How to make Blueberry Baked Oatmeal
A one-bowl kind of a recipe makes for a quick clean up!
- Preheat the oven to 375℉. Spray a 9×9 or 8×8-inch baking dish with cooking oil spray or grease with butter or coconut oil.
- In a bowl, combine all of the ingredients and mix.
- Transfer to the baking dish. Top with a few additional frozen berries and sliced almonds, if desired.
- Bake for 30-35 minutes or until center is set.
- Let it sit for 10 minutes before serving.
- Top with whipped topping or plain yogurt and a drizzle of maple syrup if you please.
Can you freeze Baked Oatmeal?
Absolutely. Oatmeal bakes are perfect for freezing and enjoying as a future meal. We love to double the recipe and stash one away in the freezer. You can also make them into oatmeal cup muffins as we did in our Zucchini Banana Baked Oatmeal Cups.
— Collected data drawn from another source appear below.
-- ==== Sys2Proof/Laws/Good.lean ====
section
/-! SUPPORT. Laws/Good.lean: what every operation and every command does to the queue of commands and to the two memories: the queue stays
what it is, and canonical memories stay canonical (`State.Good`). One lemma per operation, in the order of the definition files: a proof
about a command cites the lemmas of the operations it calls and unfolds none of them. -/

namespace Sys2Proof.Machine

section Base

variable {Q : List Instr} {R : Prop} {s : State}

@[simp] theorem State.good_onDev (f : Dev → Dev) : (s.onDev f).Good Q R ↔ s.Good Q R := Iff.rfl

@[simp] theorem State.good_dev (d : Dev) : ({ s with dev := d } : State).Good Q R ↔ s.Good Q R := Iff.rfl

theorem State.good_put (a : Nat) (bs : List Byte) (h : s.Good Q R) : (s.put a bs).Good Q R := by
  unfold State.put
  split
  · exact h
  · exact ⟨h.1, fun k => ⟨Memory.wf_cellsPut _ _ _ _ (h.2 k).1, (h.2 k).2⟩⟩

theorem State.good_zero (a n : Nat) (h : s.Good Q R) : (s.zero a n).Good Q R :=
  ⟨h.1, fun k => ⟨Memory.wf_cellsClear _ _ _ _ (h.2 k).1, (h.2 k).2⟩⟩

theorem State.good_flashErase (a n : Nat) (h : s.Good Q R) : (s.flashErase a n).Good Q R :=
  ⟨h.1, fun k => ⟨(h.2 k).1, Memory.wf_cellsClear _ _ _ _ (h.2 k).2⟩⟩

theorem State.good_flashProgram (a : Nat) (bs : List Byte) (h : s.Good Q R) : (s.flashProgram a bs).Good Q R :=
  ⟨h.1, fun k => ⟨(h.2 k).1, Memory.wf_cellsPut _ _ _ _ (h.2 k).2⟩⟩

theorem State.good_fillFree (a n : Nat) (h : s.Good Q R) : (s.fillFree a n).Good Q R := by
  unfold State.fillFree
  exact (State.good_dev _).2 (State.good_put _ _ h)

theorem State.good_when (c : Bool) (f : State → State) (h : s.Good Q R) (hf : (f s).Good Q R) : (s.when c f).Good Q R := by
  unfold State.when; split <;> assumption

theorem State.good_forAll {α : Type} (l : List α) (f : α → State → State) (hf : ∀ a t, t.Good Q R → (f a t).Good Q R) (h : s.Good Q R) :
    (s.forAll l f).Good Q R := by
  unfold State.forAll
  induction l generalizing s with
  | nil => exact h
  | cons a l ih => exact ih (hf _ _ h)

theorem State.good_foldl {α : Type} (l : List α) (f : State → α → State) (hf : ∀ a t, t.Good Q R → (f t a).Good Q R) (h : s.Good Q R) :
    (l.foldl f s).Good Q R := by
  induction l generalizing s with
  | nil => exact h
  | cons a l ih => exact ih (hf _ _ h)

theorem State.good_readAs (m : Master) (a n : Nat) (h : s.Good Q R) : (s.readAs m a n).2.Good Q R := by
  unfold State.readAs
  generalize s.dev.verdict m (s.dev.world m) .read a n = v
  cases v
  · exact h
  all_goals exact (State.good_onDev _).2 h

theorem State.good_writeAs (m : Master) (a : Nat) (bs : List Byte) (h : s.Good Q R) : (s.writeAs m a bs).2.Good Q R := by
  unfold State.writeAs
  generalize s.dev.verdict m (s.dev.world m) .write a bs.length = v
  cases v <;> simp only [State.good_onDev, State.good_put, h]

theorem State.good_readAs_eq {m : Master} {a n : Nat} {o : Option (List Byte)} {t : State} (e : s.readAs m a n = (o, t)) (h : s.Good Q R) : t.Good Q R := by
  have k := State.good_readAs m a n h
  rwa [e] at k

theorem State.good_writeAs_eq {m : Master} {a : Nat} {bs : List Byte} {o : Bool} {t : State} (e : s.writeAs m a bs = (o, t)) (h : s.Good Q R) : t.Good Q R := by
  have k := State.good_writeAs m a bs h
  rwa [e] at k

theorem State.good_afterRead {x : Option (List Byte) × State} {no : State → State} {yes : List Byte → State → State} (h : x.2.Good Q R)
    (hn : ∀ t, t.Good Q R → (no t).Good Q R) (hy : ∀ b t, t.Good Q R → (yes b t).Good Q R) : (afterRead x no yes).Good Q R := by
  unfold afterRead
  split
  · exact hn _ h
  · exact hy _ _ h

theorem State.good_ite {c : Prop} [Decidable c] {a b : State} (ha : a.Good Q R) (hb : b.Good Q R) : (if c then a else b).Good Q R := by
  split <;> assumption

theorem State.good_ite_fst {α : Type} {c : Prop} [Decidable c] {a b : State × α} (ha : a.1.Good Q R) (hb : b.1.Good Q R) :
    (if c then a else b).1.Good Q R := by
  split <;> assumption

theorem State.good_ite_snd {α : Type} {c : Prop} [Decidable c] {a b : α × State} (ha : a.2.Good Q R) (hb : b.2.Good Q R) :
    (if c then a else b).2.Good Q R := by
  split <;> assumption

theorem keeps_ite {c : Prop} [Decidable c] {a b : Host.Outcome State Fault Refusal} (ha : Keeps a (State.Good Q R)) (hb : Keeps b (State.Good Q R)) :
    Keeps (if c then a else b) (State.Good Q R) := by
  split <;> assumption

theorem keeps_next {t : State} (h : t.Good Q R) : Keeps (.next t) (State.Good Q R) := by
  intro u e
  cases e
  exact h

theorem keeps_fault (f : Fault) : Keeps (.fault f) (State.Good Q R) := by
  intro u e
  cases e

end Base

variable {Q : List Instr} {R : Prop}

/-! ### Machine/Clamp.lean -/

theorem State.good_clampPush {s : State} (source : Nat) (x : Report) (hG : s.Good Q R) : (State.clampPush s source x).Good Q R := by
  unfold State.clampPush
  repeat' split
  all_goals simp only [State.good_put, State.good_onDev, hG]

theorem State.good_clampAll {s : State} (source : Nat) (l : List Report) (hG : s.Good Q R) : (State.clampAll s source l).Good Q R := by
  unfold State.clampAll
  repeat' first
    | with_reducible assumption
    | intro _
    | with_reducible apply State.good_forAll
    | with_reducible apply State.good_clampPush
    | with_reducible refine State.good_ite ?_ ?_
    | with_reducible refine State.good_ite_fst ?_ ?_
    | with_reducible refine State.good_ite_snd ?_ ?_
    | with_reducible refine State.good_afterRead ?_ ?_ ?_
    | split
    | dsimp only

theorem State.good_clampMove {s : State} (base size : Nat) (hG : s.Good Q R) : (State.clampMove s base size).Good Q R := by
  unfold State.clampMove
  repeat' first
    | with_reducible assumption
    | intro _
    | with_reducible apply State.good_put
    | with_reducible refine (State.good_onDev _).2 ?_
    | with_reducible apply State.good_foldl
    | with_reducible refine State.good_ite ?_ ?_
    | with_reducible refine State.good_ite_fst ?_ ?_
    | with_reducible refine State.good_ite_snd ?_ ?_
    | with_reducible refine State.good_afterRead ?_ ?_ ?_
    | split
    | dsimp only

theorem State.good_writeRejected {s : State} (m : Master) (off value : Nat) (hG : s.Good Q R) : (State.writeRejected s m off value).Good Q R := by
  unfold State.writeRejected
  simp only [State.good_onDev, State.good_clampPush, hG]

theorem State.good_applyBlock {s : State} (m : Master) (source lo hi : Nat) (hG : s.Good Q R) : (State.applyBlock s m source lo hi).Good Q R := by
  unfold State.applyBlock
  simp only [State.good_onDev, State.good_clampAll, hG]

theorem State.good_nsWrite {s : State} (m : Master) (r : RegDesc) (off : Nat) (value mask : W64) (hG : s.Good Q R) : (State.nsWrite s m r off value mask).Good Q R := by
  unfold State.nsWrite
  repeat' split
  all_goals simp only [State.good_onDev, State.good_writeRejected, hG]

/-! ### Machine/Keeper.lean -/

theorem keeps_execKeeperLoopStep {s : State} (l code : Nat) (hG : s.Good Q R) : Keeps (execKeeperLoopStep l code s) (State.Good Q R) := by
  unfold execKeeperLoopStep
  simp only [State.good_onDev, keeps_next, hG]

theorem keeps_execKeeperCanReceive {s : State} (ch id : Nat) (ext : Bool) (payload : List Byte) (hG : s.Good Q R) : Keeps (execKeeperCanReceive ch id ext payload s) (State.Good Q R) := by
  unfold execKeeperCanReceive
  simp only [State.good_onDev, keeps_next, hG]

theorem keeps_execInputStale {s : State} (j : Nat) (hG : s.Good Q R) : Keeps (execInputStale j s) (State.Good Q R) := by
  unfold execInputStale
  simp only [State.good_onDev, keeps_next, hG]

theorem keeps_execKeeperFrameTx {s : State} (n : Nat) (hG : s.Good Q R) : Keeps (execKeeperFrameTx n s) (State.Good Q R) := by
  unfold execKeeperFrameTx
  simp only [State.good_onDev, keeps_next, hG]

theorem keeps_execKeeperSelfMismatch {s : State} (hG : s.Good Q R) : Keeps (execKeeperSelfMismatch s) (State.Good Q R) := by
  unfold execKeeperSelfMismatch
  simp only [State.good_onDev, keeps_next, hG]

theorem keeps_execKprRelease {s : State} (m : Master) (value : Nat) (hG : s.Good Q R) : Keeps (execKprRelease m value s) (State.Good Q R) := by
  unfold execKprRelease
  repeat' split
  all_goals simp only [State.good_onDev, State.good_dev, keeps_next, hG]

/-! ### Machine/Rings.lean -/

theorem State.good_readDoorbell {s : State} (i r : Nat) (hG : s.Good Q R) : (State.readDoorbell s i r).Good Q R := by
  unfold State.readDoorbell
  repeat' first
    | with_reducible assumption
    | intro _
    | with_reducible refine (State.good_onDev _).2 ?_
    | with_reducible apply State.good_readAs
    | with_reducible refine State.good_readAs_eq (by assumption) ?_
    | with_reducible refine State.good_ite ?_ ?_
    | with_reducible refine State.good_ite_fst ?_ ?_
    | with_reducible refine State.good_ite_snd ?_ ?_
    | with_reducible refine State.good_afterRead ?_ ?_ ?_
    | split
    | dsimp only

theorem State.good_pollDoorbells {s : State} (hG : s.Good Q R) : (State.pollDoorbells s).Good Q R := by
  unfold State.pollDoorbells
  repeat' first
    | with_reducible assumption
    | intro _
    | with_reducible apply State.good_forAll
    | with_reducible apply State.good_readDoorbell
    | with_reducible refine State.good_ite ?_ ?_
    | with_reducible refine State.good_ite_fst ?_ ?_
    | with_reducible refine State.good_ite_snd ?_ ?_
    | with_reducible refine State.good_afterRead ?_ ?_ ?_
    | split
    | dsimp only

theorem State.good_readAllDoorbells {s : State} (hG : s.Good Q R) : (State.readAllDoorbells s).Good Q R := by
  unfold State.readAllDoorbells
  repeat' first
    | with_reducible assumption
    | intro _
    | with_reducible apply State.good_forAll
    | with_reducible apply State.good_readDoorbell
    | with_reducible refine State.good_ite ?_ ?_
    | with_reducible refine State.good_ite_fst ?_ ?_
    | with_reducible refine State.good_ite_snd ?_ ?_
    | with_reducible refine State.good_afterRead ?_ ?_ ?_
    | split
    | dsimp only

theorem State.good_writeRecord {s : State} (c : Cmd) (status detail : Nat) (hG : s.Good Q R) : (State.writeRecord s c status detail).Good Q R := by
  unfold State.writeRecord
  simp only [State.good_onDev, State.good_writeAs, hG]

theorem State.good_killRecord {s : State} (c : Cmd) (hG : s.Good Q R) : (State.killRecord s c).Good Q R := by
  unfold State.killRecord
  repeat' split
  all_goals simp only [State.good_onDev, State.good_writeRecord, hG]

/-! ### Machine/Codec.lean -/

theorem State.good_readVcDoorbell {t : State} (s : Nat) (hG : t.Good Q R) : (State.readVcDoorbell t s).Good Q R := by
  unfold State.readVcDoorbell
  repeat' first
    | with_reducible assumption
    | intro _
    | with_reducible refine (State.good_onDev _).2 ?_
    | with_reducible apply State.good_readAs
    | with_reducible refine State.good_readAs_eq (by assumption) ?_
    | with_reducible refine State.good_ite ?_ ?_
    | with_reducible refine State.good_ite_fst ?_ ?_
    | with_reducible refine State.good_ite_snd ?_ ?_
    | with_reducible refine State.good_afterRead ?_ ?_ ?_
    | split
    | dsimp only

theorem State.good_watchLines {t : State} (a n : Nat) (hG : t.Good Q R) : (State.watchLines t a n).Good Q R := by
  unfold State.watchLines
  repeat' first
    | with_reducible assumption
    | intro _
    | with_reducible apply State.good_forAll
    | with_reducible apply State.good_readDoorbell
    | with_reducible apply State.good_readVcDoorbell
    | with_reducible refine State.good_ite ?_ ?_
    | with_reducible refine State.good_ite_fst ?_ ?_
    | with_reducible refine State.good_ite_snd ?_ ?_
    | with_reducible refine State.good_afterRead ?_ ?_ ?_
    | split
    | dsimp only

theorem State.good_storeAs {s : State} (m : Master) (a : Nat) (bs : List Byte) (hG : s.Good Q R) : (State.storeAs s m a bs).2.Good Q R := by
  unfold State.storeAs
  repeat' first
    | with_reducible assumption
    | intro _
    | with_reducible apply State.good_writeAs
    | with_reducible refine State.good_writeAs_eq (by assumption) ?_
    | with_reducible apply State.good_watchLines
    | with_reducible refine State.good_ite ?_ ?_
    | with_reducible refine State.good_ite_fst ?_ ?_
    | with_reducible refine State.good_ite_snd ?_ ?_
    | with_reducible refine State.good_afterRead ?_ ?_ ?_
    | split
    | dsimp only

theorem State.good_storeAs_eq {s : State} {m : Master} {a : Nat} {bs : List Byte} {newS : State} {newO : Bool} (hE : State.storeAs s m a bs = (newO, newS)) (hG : s.Good Q R) : newS.Good Q R := by
  have hK := @State.good_storeAs Q R s m a bs hG
  rwa [hE] at hK

theorem State.good_pollSessions {t : State} (hG : t.Good Q R) : (State.pollSessions t).Good Q R := by
  unfold State.pollSessions
  repeat' first
    | with_reducible assumption
    | intro _
    | with_reducible apply State.good_forAll
    | with_reducible apply State.good_readVcDoorbell
    | with_reducible refine State.good_ite ?_ ?_
    | with_reducible refine State.good_ite_fst ?_ ?_
    | with_reducible refine State.good_ite_snd ?_ ?_
    | with_reducible refine State.good_afterRead ?_ ?_ ?_
    | split
    | dsimp only

theorem State.good_readAllSessions {t : State} (hG : t.Good Q R) : (State.readAllSessions t).Good Q R := by
  unfold State.readAllSessions
  repeat' first
    | with_reducible assumption
    | intro _
    | with_reducible apply State.good_forAll
    | with_reducible apply State.good_readVcDoorbell
    | with_reducible refine State.good_ite ?_ ?_
    | with_reducible refine State.good_ite_fst ?_ ?_
    | with_reducible refine State.good_ite_snd ?_ ?_
    | with_reducible refine State.good_afterRead ?_ ?_ ?_
    | split
    | dsimp only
How to Make this Baked Oatmeal Egg-Free
To make this baked oatmeal egg-free, simply replace the egg(s) with ‘flax eggs’ in the recipe and bake as directed.
To make a ‘flax egg’, combine 1 tablespoon ground flax meal and 3 tablespoons water in a small bowl. Stir well and let stand 5-10 minutes to thicken then add to the recipe in place of the eggs.
Double this if the recipe calls for 2 eggs.
Can fresh blueberries be used instead of frozen?
You sure can. We have tested this recipe with fresh blueberries and frozen blueberries and both work great. In fact, you can use any berries you like or have on hand. Strawberries, blackberries, raspberries, or a mix like we did in our Mixed Berry Baked Oatmeal recipe.
How to make Blueberry Baked Oatmeal nut-free and dairy-free
Simply omit the almonds for a nut-free option. For dairy-free, we like to use unsweetened almond milk and melted coconut oil in place of the butter.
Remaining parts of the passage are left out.